The Irish Confederacy’s taking of Limerick was made easier than subsequent attempts because they had the support of most of the city's population. About 600 English Protestant settlers had fled to the city to escape the Irish Rebellion of 1641 and had fortified themselves in King John's Castle in the centre of Limerick. They were led by Captain George Courtenay, 1st Baronet of Newcastle of Powderham in Devon. The city was predominantly Catholic and appealed to the new Confederate Catholic government at Kilkenny to capture this Protestant citadel.

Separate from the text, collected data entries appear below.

-- ==== Sys2Proof/Laws/CommandChains.lean ====
section
/-! SUPPORT. Every command but COLD_START is a chain of moves (`moves_exec`): what an event can do, said
once. A law that every effect and every opening of a lease keeps, every such command keeps. -/

namespace Sys2Proof.Machine

open Relation (ReflTransGen)

/-! ### The intake -/

theorem lawful_taken {u : LinkUnit} {ss : Session} {f : Frame} {rest : List Frame}
    (hp : u.granted = true ∨ u.placeAvailable = true) (hq : u.requestQueue = f :: rest)
    (h : u.Lawful ss) :
    (u.taken rest).Lawful ss := by
  obtain ⟨h1, h2, h3, h4, h5, h6, h7, h8, h9⟩ := h
  have hp : u.outbound.length + (if u.reserved then 1 else 0) < 6 := by
    have h5 := h5.1
    rcases hp with hp | hp
    · simp only [LinkUnit.placesTaken, hp, if_true] at h5; omega
    · have hp : u.placesTaken < 6 := of_decide_eq_true hp
      simp only [LinkUnit.placesTaken] at hp; omega
  rw [hq, List.length_cons] at h1 h2 h3
  refine ⟨?_, fun h => ?_, fun h => ?_, fun g hg => h4 g ?_, ⟨?_, nofun⟩, h6, h7, h8, fun hd => ?_⟩
  · simp only [LinkUnit.taken]; omega
  · simp only [LinkUnit.taken] at h ⊢
    rw [h2 (by omega)]
    have : rest.length ≠ 1 := by omega
    simp [this]
  · simp only [LinkUnit.taken] at h ⊢
    by_cases h1 : rest.length = 1
    · simp [h1]
    · rw [h3 (by omega)]; simp
  · rw [hq]; exact List.mem_cons_of_mem _ hg
  · simp only [LinkUnit.placesTaken, LinkUnit.taken, if_true]; simp; omega
  · have := (h9 hd).2.1
    rw [hq] at this; cases this

theorem effects_taking (s : State) (l : Link) {f : Frame} {rest : List Frame}
    (h : s.Offers l f rest) : Effects s (s.taking l rest) :=
  effects_setLink s l _ <| lawful_taken (by
    have := h.1
    simp only [State.intakeReady, State.intakeFirst, Bool.and_eq_true, Bool.or_eq_true] at this
    exact this.1.imp_right fun h => h.1.1) h.2

/-- R157: what taking a frame does. -/
theorem takeFrame_eq {s s' : State} {l : Link} {p : Byte → Bool} {f : Frame}
    (h : s.takeFrame l p = some (f, s')) :
    p f.code = true ∧ ∃ rest, s.Offers l f rest ∧ s' = s.taking l rest := by
  unfold State.takeFrame at h
  split at h
  · rename_i hr
    split at h
    · rename_i g rest hq
      split at h
      · rename_i hp
        cases h
        exact ⟨hp, rest, ⟨hr, hq⟩, rfl⟩
      · cases h
    · cases h
  · cases h

/-- R157: what a request that passes the generic checks finds. -/
theorem genericRefusal_none {s : State} {l : Link} {r : Request} {f : Frame}
    (h : s.genericRefusal l r f = none) :
    s.part = .ready ∧ r.bodyOk f.body = true ∧ ((s.session l).isOpen = true ∨ r = .hello) ∧
      (r.supervisor = true → s.supervisor = some l) := by
  unfold State.genericRefusal at h
  split at h
  · cases h
  · rename_i h1
    split at h
    · cases h
    · rename_i h2
      split at h
      · cases h
      · rename_i h3
        split at h
        · cases h
        · rename_i h4
          refine ⟨?_, by simpa using h2, ?_, ?_⟩
          · cases hp : s.part
            · exact absurd hp h1
            · rfl
          · by_cases hr : r = .hello
            · exact .inr hr
            · refine .inl ?_
              simpa [hr] using h3
          · intro hs
            simpa [hs] using h4

/-- R157: a request is a chain of moves if its owner's part is one. -/
theorem moves_serve (s : State) (l : Link) (r : Request) (owner : Link → Frame → State → State)
    (h : ∀ s f, (s.link l).reserved = true → s.part = .ready → r.bodyOk f.body = true →
      ((s.session l).isOpen = true ∨ r = .hello) → Moves s (owner l f s)) :
    Moves s (s.serve l r owner) := by
  unfold State.serve
  split
  · exact .refl
  · rename_i f s' ht
    obtain ⟨-, rest, ho, rfl⟩ := takeFrame_eq ht
    have hres : ((s.taking l rest).link l).reserved = true := by
      simp [State.taking, LinkUnit.taken]
    refine (effects_taking s l ho).moves.trans ?_
    split
    · exact (effects_answer _ l _ _ _ hres).moves
    · rename_i hg
      obtain ⟨h1, h2, h3, -⟩ := genericRefusal_none hg
      exact h _ f hres h1 h2 h3

/-! ### Session requests -/

theorem effects_openSession (s : State) (l : Link) (key : Nat) (tag : Byte)
    (hr : (s.link l).reserved = true) (b : Bool) :
    Effects s ((s.openSession l key).answerHello l tag b) :=
  (ReflTransGen.single (Effect.opened l key hr)).trans
    (effects_answer (s.openSession l key) l _ _ _ (by simpa [State.openSession] using hr))

theorem effects_serveHello (s : State) (l : Link) (f : Frame) (hr : (s.link l).reserved = true) :
    Effects s (serveHello l f s) := by
  have hnew := fun key => (effects_teardown s l).trans
    (effects_openSession (s.teardown l) l key f.tag (by rw [(teardown_frame s l).1]; exact hr) false)
  unfold serveHello
  split
  · exact effects_answer s l _ _ _ hr
  · unfold State.helloByState
    split
    · exact effects_openSession s l _ f.tag hr false
    · split
      · exact effects_answer s l _ _ _ hr
      · exact hnew _
    · rename_i held d hs
      split
      · rename_i hk
        subst hk
        exact (ReflTransGen.single (Effect.resumed l _ d hs hr)).trans
          (effects_answer (s.putSession l _) l _ _ _ (by simpa using hr))
      · exact hnew _

theorem effects_serveBye (s : State) (l : Link) (f : Frame) (hr : (s.link l).reserved = true) :
    Effects s (serveBye l f s) :=
  (effects_answer s l _ _ _ hr).trans (effects_teardown _ l)

/-! ### Lease requests -/

/-- R8.5: the slot that OPEN takes is FREE. -/
theorem lowestFree_free {s : State} {i : SlotIx} (h : s.lowestFree = some i) :
    (s.slot i).body = .free := by
  have := List.find?_some h
  simpa using this
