-- ==== Sys2Proof/Tests/Slice0.lean ====
section
/-! SUPPORT. Tests of the model, each one step on a small state, with results worked out from the spec;
and a witness for every statement of Certificates/Slice0/Obligations.lean that has hypotheses. -/

namespace Sys2Proof.Tests

open Sys2Proof Sys2Proof.Machine

set_option Elab.async false

/-! ### Well-formedness and the opcode table -/

theorem test_wf_refuses_empty_read : (Instr.readOperationEnd 0 [] .bothHigh).wf = false := by decide
theorem test_wf_refuses_long_read :
    (Instr.readOperationEnd 0 (List.replicate 517 true) .bothHigh).wf = false := by decide +kernel
theorem test_wf_refuses_long_segment :
    (Instr.writeSegmentEnd 1 (List.replicate 68 false) .bothHigh).wf = false := by decide
theorem test_wf_refuses_long_poll : (Instr.busyPollEnd 0 [true, true] .bothHigh).wf = false := by decide
theorem test_wf_refuses_late_stretch : (Instr.clockStretchFault 0 ⟨71, []⟩).wf = false ∧
    (Instr.clockStretchFault 0 ⟨70, List.replicate 517 false⟩).wf = false := by decide +kernel
theorem test_wf_refuses_long_recovery :
    (Instr.recoveryEnd 0 (List.replicate 12 .dataLow) .bothHigh).wf = false := by decide
theorem test_wf_accepts :
    (Instr.readOperationEnd 0 (List.replicate 516 false) .bothHigh).wf = true ∧
      (Instr.writeSegmentEnd 1 (List.replicate 67 false) .bothHigh).wf = true ∧
      (Instr.clockStretchFault 0 ⟨70, List.replicate 516 false⟩).wf = true ∧
      (Instr.recoveryEnd 0 (List.replicate 10 .dataLow) .bothHigh).wf = true := by decide +kernel
/-- No row of the opcode table gives bits. -/
theorem test_decode_none : decodeTableWord 8 0x10 = none := rfl

/-! ### Formats -/

/-- The check value of CRC-16 with polynomial 0x1021 and initial value 0xFFFF over "123456789". -/
theorem test_crc : crc16 [0x31, 0x32, 0x33, 0x34, 0x35, 0x36, 0x37, 0x38, 0x39] = 0x29B1#16 := by
  decide +kernel

/-! ### Signals on the bus (R90, R91) -/

/-- A byte sent, 0xA0: its bits most significant first, then the acknowledgement read. -/
theorem test_send_steps : (BusElement.send 0xA0).steps =
    [.data true, .clock true, .clock false, .data false, .clock true, .clock false,
      .data true, .clock true, .clock false, .data false, .clock true, .clock false,
      .data false, .clock true, .clock false, .data false, .clock true, .clock false,
      .data false, .clock true, .clock false, .data false, .clock true, .clock false,
      .data true, .clock true, .readData, .clock false] := by decide
/-- One byte read at offset width 0: 0x93 after an acknowledged address byte. -/
theorem test_read_run : (runElements [.start, .send 0x41, .receive false, .stop]
    [false, true, false, false, true, false, false, true, true]).map (·.data) = some [0x93] := by decide
/-- The second byte of a segment refused: a stop follows it at once. -/
theorem test_refused_run : runElements [.start, .send 0xA0, .send 4, .send 5, .stop]
    [false, true] = some ⟨[.start, .send 0xA0, .send 4, .stop], 1, true, []⟩ := by decide
/-- The worked sequence of 5.9: the data line is high after the third pulse. -/
theorem test_recovery_pulses : runRecovery [.dataLow, .dataLow, .dataLow, .bothHigh, .bothHigh] =
    some ⟨[.release, .pulse, .pulse, .pulse, .stop], .success⟩ := by decide
theorem test_recovery_ninth : (runRecovery (List.replicate 10 .dataLow)).map (·.result) =
    some .dataFailed := by decide

/-! ### The small state of the tests -/

/-- A memory on B0 at 0x50: 400 kHz, offset width 1, page 8, capacity 256, poll 20, retries 3, class 0,
default term 100, maximum 1000, warn time 50 (units of 10 ms), QLIM 4. -/
def memory : TargetFields := ⟨0, 1, 0x50, 1, 3, 255, 20, 3, 0, 100, 1000, 50, 4⟩

/-- A hub on B1 at 0x20 with no offset and no lapse warning: class 1, QLIM 2. -/
def hub : TargetFields := ⟨1, 0, 0x20, 0, 0, 0, 0, 2, 1, 100, 1000, 0, 2⟩

/-- A record of a transaction of link 0. -/
def work (kind : TxKind) (state : TxState) (h : Option Handle) (b : BusIx) : Record where
  kind := kind
  state := state
  link := 0
  tag := 0x2C
  destination := some 0
  handle := h
  bus := b
  snapshot := memory.snapshot
  offset := 44
  count := 8
  data := if kind = .write then List.replicate 8 0x5A else []
  nextStart := 44
  bytesDone := 0
  stopRequested := false
  status := none
  phase := if kind = .store then some .invalidate else none

/-- The first segment of a WRITE of `work` on the memory: offsets 44 to 47, to the end of their page. -/
def firstSegment : BusPlan :=
  ⟨1, [.start, .send 0xA0, .send 44, .send 0x5A, .send 0x5A, .send 0x5A, .send 0x5A, .stop]⟩

/-- L0, L2 and L3 OPEN, L1 SUSPENDED, L3 the supervisor. T0: S0 HELD EXCLUSIVE by L0, S2 of L3 waits.
T1: S3 of L0 (with a READ QUEUED on B1), S4 of L3 (upgrade pending) and S5 of L1 HELD SHARED.
T2: RETIRING, S1 of L0 ENDING with a WRITE ACTIVE on B0. T3: PRESENT, not in use. -/
def lab : State :=
  let links := Vector.replicate 4 { coldLink 0 with line := .up }
  let s := { State.reset with
    now := 1000, supervisor := some 3, part := .ready, load := none, links := links
    report := ⟨.loaded, 4, 4, 0, 0, .none⟩
    sessions := #v[.opened 7, .suspended 8 6000, .opened 11, .opened 9]
    rights := Vector.replicate 4 ⟨0xFF, 0xFF, 8, 50⟩
    pool := (Vector.replicate 16 none).set 1
      (some { work .write .active (some ⟨1, 1⟩) 0 with stopRequested := true }) |>.set 2
        (some (work .read .queued (some ⟨3, 4⟩) 1))
    busQueues := #v[[], [2]]
    engines := #v[⟨.active (.onBus .operation firstSegment), .none, .record 1, 0, ⟨0, []⟩⟩,
      coldEngine] }
  let s := (s.setEntry 0 ⟨.present memory, [2]⟩).setEntry 1 ⟨.present hub, [4]⟩
  let s := s.setEntry 2 ⟨.retiring { memory with address := 0x51 }, []⟩
  let s := s.setEntry 3 ⟨.present { memory with address := 0x52 }, []⟩
  let s := s.setSlot 0 ⟨5, .held ⟨0, 0, .exclusive, 5000, 6000, none, false, none⟩⟩
  let s := s.setSlot 1 ⟨1, .ending ⟨some 0, 2, .exclusive, some 1, .lapsed⟩⟩
  let s := s.setSlot 2 ⟨3, .waiting ⟨3, 0, .shared, 4000, 2000⟩⟩
  let s := s.setSlot 3 ⟨4, .held ⟨0, 1, .shared, 5000, 6000, none, false, some 2⟩⟩
  let s := s.setSlot 4 ⟨2, .held ⟨3, 1, .shared, 5000, 6000, some 3000, false, none⟩⟩
  s.setSlot 5 ⟨6, .held ⟨1, 1, .shared, 5000, 6000, none, false, none⟩⟩

/-- A request frame with tag 0x21. -/
def frame (r : Request) (body : List Byte) : Frame := ⟨0x21, r.code, body⟩

/-- A request stands at the intake of a link. -/
def asks (s : State) (l : Link) (r : Request) (body : List Byte) : State :=
  s.setLink l { s.link l with requestQueue := [frame r body] }

/-- The state after a command. -/
def ran (c : Instr) (s : State) : State :=
  match exec c s with
  | .next t => t
  | .fault _ => s
  | .refused _ => s

/-- The answers to a request at a link of `lab`: status and body of each frame in its outbound queue. -/
def answers (l : Link) (r : Request) (body : List Byte) : List (Status × List Byte) :=
  ((ran (r.command l) (asks lab l r body)).link l).outbound.map fun x => (x.status, x.body)

/-- The answer to a request is this alone. -/
abbrev Answers (l : Link) (r : Request) (body : List Byte) (status : Status) (answer : List Byte) :
    Prop := answers l r body = [(status, answer)]

/-- The three link-side commands whose meanings tests chain: `lab` after one of its events. -/
def later (cs : List Instr) (s : State) : State := cs.foldl (fun t c => ran c t) s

== Confederate troops arrive ==
As a result, General Garret Barry, the commander of the Confederate Munster army, marched to Limerick with 1,500 men to secure it. As he had no siege artillery, Barry put his men to digging mines under the eastern curtain wall and the southeast bastion of the castle, which he intended to collapse by burning their supports. He also positioned snipers in the houses surrounding the castle to harass the defenders, particularly in St. Mary's Cathedral, which overlooked King John's Castle. Finally, he cut off the defenders' food and water supply.

== Surrender ==
After five weeks, when the English Protestants were ravaged by disease, they surrendered on terms, before Barry had to collapse his mines and assault the castle. The 400 surviving Protestants were evacuated to Dublin.